Camila Albues, conta que esse é o objetivo da clínica, dar oportunidade para que as crianças sejam bem atendidas. “Queremos dar oportunidade para elas serem crianças num mundo tão atípico. Não são as crianças que são atípicas é o mundo que não consegue enxergar a beleza delas”.
Apesar do acompanhamento e das alegrias proporcionadas pelo desenvolvimento constante, os pais relatam dificuldade na inclusão das crianças em ambientes sociais, como na escola. Thaciane Garcia, 28, relata as batalhas enfrentadas para encontrar uma escola que atendesse às necessidades de Diana, que completa 5 anos no início de outubro, diagnosticada com microcefalia. A mãe dela contraiu Zika Vírus no quarto mês de gestação.
“Algumas escolas particulares quiseram que a gente pagasse outro salário para uma pessoa ficar com ela. Em uma delas, eu fiquei na adaptação, dentro da sala com a Diana durante duas semanas, mas dessa forma ela não iria se adaptar. A gente chegou a ouvir ‘não tem como aceitar sua filha’”, lembra Thaciane.

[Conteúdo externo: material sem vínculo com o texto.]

/-- RED_GET. -/
def cmdRedGet : Cmd where
  op := 0x0A02
  lvl := 3
  run d _ :=
    let (_, e) := d.draw
    (if d.red.peer < 4 then d else e, .ok (le 1 (Role.code d.red.role) ++ le 1 d.peerCode ++ le 2 0 ++ le 2 0x0102 ++ le 2 d.mir.peerVer
      ++ le 4 (d.reg A.redSwitches)))

/-- R446 step 1: the first tick whose T0 lies at least 50 µs ahead. -/
def Dev.switchTick (d : Dev) : Nat :=
  let ks := (List.range 10).map fun i => d.time.nextTick + i
  (ks.find? fun k => decide (d.time.now + 50000 ≤ d.t0Of k)).getD d.time.nextTick

/-- RED_SWITCH (R151, R446). -/
def cmdRedSwitch : Cmd where
  op := 0x0A03
  lvl := 3
  state d _ :=
    if d.red.role ≠ .active then some (Role.code d.red.role) else if d.red.peer ≠ 3 then some d.peerCode else none
  run d x :=
    let k := d.switchTick
    ((d.onRed fun r => { r with planned := some (some (x.req d.time.now), k, false, false) }).sendRec (.switch k), .later)

/-- Everything mirrored that this device holds goes (R454). -/
def Dev.forget (d : Dev) : Dev :=
  d.silently fun d =>
    let d := d.each d.onChans fun c d => d.chanGo c .off
    let d := d.dropFlows fun _ _ => true
    let d := d.each (Tbl.keys d.pon.onus) fun o d => d.deleteOwners o
    let d := d.onPon fun p => { p with chans := [], recv := [], trees := [], onus := [], allocs := [], tenants := [] }
    let d := { d with funcs := Tbl.mapPut {} d.funcs fun _ f => { f with tenant := 0, grant := false }, redch := [] }
    d.onData fun x => { x with
      nodes := [], policers := [], exc := [], trie := { restores := x.trie.restores }
      cls := { x.cls with bankA := {}, bankB := {} }
      subs := Tbl.mapPut {} x.subs fun _ u => { u with sched := none, force := none, pend := [], preempt := 0 } }

/-- RED_RESYNC (R454). -/
def cmdRedResync : Cmd where
  op := 0x0A04
  lvl := 3
  state d _ := if d.red.role = .alone then some 0x40 else if d.red.role = .active then some 0x41 else none
  run d _ :=
    let d := d.forget
    (if d.red.role = .ready then d.demote else d.askBulk, .ok [])

/-- RED_PAIR_KEY (R453). -/
def cmdRedPairKey : Cmd where
  op := 0x0A05
  lvl := 3
  layout := [fd 2, rs 2, fd 40]
  bad _ x := badIf [(0, x.a 0 != 40)]
  special d x := if ((d.fn x.func).tk.bind fun tk => keyUnwrap tk (slice x.body 4 40)).isNone then some (0x8004, 0) else none
  run d x :=
    match (d.fn x.func).tk.bind fun tk => keyUnwrap tk (slice x.body 4 40) with
    | some key => (d.onRed fun r => { r with pairKey := some key }, .ok [])
    | none => (d, .err 0x8004 0)

/-- RED_CONFIG. -/
def execRedConfig (m : Msg) (s : State) : Host.Outcome State Fault Refusal := request cmdRedConfig m s
/-- RED_GET. -/
def execRedGet (m : Msg) (s : State) : Host.Outcome State Fault Refusal := request cmdRedGet m s
/-- RED_SWITCH. -/
def execRedSwitch (m : Msg) (s : State) : Host.Outcome State Fault Refusal := request cmdRedSwitch m s
/-- RED_RESYNC. -/
def execRedResync (m : Msg) (s : State) : Host.Outcome State Fault Refusal := request cmdRedResync m s
/-- RED_PAIR_KEY. -/
def execRedPairKey (m : Msg) (s : State) : Host.Outcome State Fault Refusal := request cmdRedPairKey m s

end Sys2Proof.Machine
end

Antes da pandemia, Diana conseguiu uma vaga em uma escola pública, onde tem o acompanhamento de um profissional totalmente dedicado às necessidades dela. Sentindo-se acolhida, tanto pela estrutura quanto pelas outras crianças, Thaciane chegou à conclusão de que se soubesse que seria dessa forma não teria nem tentado a adaptação em escolas particulares.
Além da falta de acessibilidade, as mães lidam com outra questão, o isolamento social, afastamento de amigos e familiares após o diagnóstico dos filhos. O comportamento é visto em coisas como, não procurar fazer parte da vida da criança ou deixar de convidá-la para uma festa de aniversário infantil.
Esse isolamento parte da falta de aceitação do diagnóstico. Sobre isso, as mães relatam que algumas pessoas da própria família começaram a usar os jargões “ele vai ser curado”, “isso não existe, com o tempo vai ficar tudo bem”. Com o passar do tempo, elas relatam que as pessoas passaram a entender mais sobre a situação e que a criança não precisa de cura. E são felizes do jeito que são.
Tanto Sara quando Erica encontraram suporte em redes de apoio de mães que têm filhos com alguma deficiência. “As pessoas encaram como um fardo ser mãe de uma criança com deficiência, uma cruz. Chamam a gente de guerreira, como se estivéssemos num patamar diferente de mãe e acabam dizendo que, no fundo, a gente foi escolhida porque é mais forte ou tem mais capacidade que outras mães. E não é isso. Somos mães como quaisquer outras”, afirma Sara ao comentar que continuará na sua luta diária em busca de terapias que proporcionem melhor qualidade de vida ao pequeno Benjamim.